MK-Motorsport Krankenberg GmbH
- Company type: Public
- Industry: Automotive
- Founded: 1978
- Headquarters: Rastatt, Germany
- Key people: Michael Krankenberg
- Products: Automobiles
- Website: www.mk-motorsport.de

= MK-Motorsport =

German car tuning manufacturer

MK-Motorsport Krankenberg GmbH is a German car tuning manufacturer specialising in BMW cars. MK-Motorsport was founded by Michael Krankenberg in 1978. They are based in Rastatt in south-western part of Germany close to the French border. All MK products are exclusive own developments and constructions emphasizing the individuality of BMW cars.

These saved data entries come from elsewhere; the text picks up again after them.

@[simp] theorem State.send_inReset (x : Signal) : (s.send x).inReset = s.inReset := rfl
@[simp] theorem State.send_clock (x : Signal) : (s.send x).clock = s.clock := rfl
@[simp] theorem State.send_pins (x : Signal) : (s.send x).pins = s.pins := rfl
@[simp] theorem State.send_setup (x : Signal) : (s.send x).setup = s.setup := rfl
@[simp] theorem State.send_store (x : Signal) : (s.send x).store = s.store := rfl
@[simp] theorem State.send_sync (x : Signal) : (s.send x).sync = s.sync := rfl
@[simp] theorem State.send_driver (x : Signal) : (s.send x).driver = s.driver := rfl
@[simp] theorem State.send_seq (x : Signal) : (s.send x).seq = s.seq := rfl
@[simp] theorem State.send_readout (x : Signal) : (s.send x).readout = s.readout := rfl
@[simp] theorem State.send_dark (x : Signal) : (s.send x).dark = s.dark := rfl
@[simp] theorem State.send_develop (x : Signal) : (s.send x).develop = s.develop := rfl
@[simp] theorem State.send_card (x : Signal) : (s.send x).card = s.card := rfl
@[simp] theorem State.send_path (x : Signal) : (s.send x).path = s.path := rfl
@[simp] theorem State.send_req (x : Signal) : (s.send x).req = s.req := rfl
@[simp] theorem State.send_handoffs (x : Signal) : (s.send x).handoffs = s.handoffs := rfl
@[simp] theorem State.send_lags (x : Signal) : (s.send x).lags = s.lags := rfl
@[simp] theorem State.send_dram (x : Signal) : (s.send x).dram = s.dram := rfl
@[simp] theorem State.send_sent (x : Signal) : (s.send x).sent = s.sent ++ [x] := rfl
@[simp] theorem State.send_pending (x : Signal) : (s.send x).pending = s.pending := rfl

@[simp] theorem State.setFrame_inReset (k : Fin 16) (r : Frame) : (s.setFrame k r).inReset = s.inReset := rfl
@[simp] theorem State.setFrame_clock (k : Fin 16) (r : Frame) : (s.setFrame k r).clock = s.clock := rfl
@[simp] theorem State.setFrame_pins (k : Fin 16) (r : Frame) : (s.setFrame k r).pins = s.pins := rfl
@[simp] theorem State.setFrame_setup (k : Fin 16) (r : Frame) : (s.setFrame k r).setup = s.setup := rfl
@[simp] theorem State.setFrame_sync (k : Fin 16) (r : Frame) : (s.setFrame k r).sync = s.sync := rfl
@[simp] theorem State.setFrame_driver (k : Fin 16) (r : Frame) : (s.setFrame k r).driver = s.driver := rfl
@[simp] theorem State.setFrame_seq (k : Fin 16) (r : Frame) : (s.setFrame k r).seq = s.seq := rfl
@[simp] theorem State.setFrame_readout (k : Fin 16) (r : Frame) : (s.setFrame k r).readout = s.readout := rfl
@[simp] theorem State.setFrame_dark (k : Fin 16) (r : Frame) : (s.setFrame k r).dark = s.dark := rfl
@[simp] theorem State.setFrame_develop (k : Fin 16) (r : Frame) : (s.setFrame k r).develop = s.develop := rfl
@[simp] theorem State.setFrame_card (k : Fin 16) (r : Frame) : (s.setFrame k r).card = s.card := rfl
@[simp] theorem State.setFrame_path (k : Fin 16) (r : Frame) : (s.setFrame k r).path = s.path := rfl
@[simp] theorem State.setFrame_req (k : Fin 16) (r : Frame) : (s.setFrame k r).req = s.req := rfl
@[simp] theorem State.setFrame_handoffs (k : Fin 16) (r : Frame) : (s.setFrame k r).handoffs = s.handoffs := rfl
@[simp] theorem State.setFrame_lags (k : Fin 16) (r : Frame) : (s.setFrame k r).lags = s.lags := rfl
@[simp] theorem State.setFrame_dram (k : Fin 16) (r : Frame) : (s.setFrame k r).dram = s.dram := rfl
@[simp] theorem State.setFrame_sent (k : Fin 16) (r : Frame) : (s.setFrame k r).sent = s.sent := rfl
@[simp] theorem State.setFrame_pending (k : Fin 16) (r : Frame) : (s.setFrame k r).pending = s.pending := rfl
@[simp] theorem State.setFrame_layout (k : Fin 16) (r : Frame) : (s.setFrame k r).store.layout = s.store.layout := rfl
@[simp] theorem State.setFrame_nextId (k : Fin 16) (r : Frame) : (s.setFrame k r).store.nextId = s.store.nextId := rfl
@[simp] theorem State.setFrame_lodged (k : Fin 16) (r : Frame) : (s.setFrame k r).store.lodged = s.store.lodged := rfl
@[simp] theorem State.setFrame_mirrorDue (k : Fin 16) (r : Frame) :
    (s.setFrame k r).store.mirrorDue = s.store.mirrorDue := rfl

/-- A record that has just been replaced. -/
@[simp] theorem State.frame_setFrame_same (k : Fin 16) (r : Frame) : (s.setFrame k r).frame k = r := by
  simp [State.setFrame, State.frame]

MK-Motorsport is very closely linked to the car race sportive engagement of MK-Motorsport owner and General Manager Michael Krankenberg, having an experience in car race sport about 30 years.
Among other victories he can look back to victory in group B of the 24 Hours of Le Mans in 1986, successful participation in sports car world championships 1983 till 1986 and at the DRM in 1978 and 1979.

MK-Motorsport was engaged as a team: 3rd total rank at the 24 hours race at Nürburgring out of 200 participants, sole victory of a completely private team against the work teams of BMW, Mercedes-Benz, Opel and Ford in the DTM. In 1992, most successful team of DTT (Deutsche Tourenwagen Trophäe) up to 2.500 ccm. Since 1991, Michael Krankenberg has been reactivated as racing driver. Until now, 12 first places participating in sprint and long-distance races.

Michael Krankenberg died on 14.04.2008 after an accident.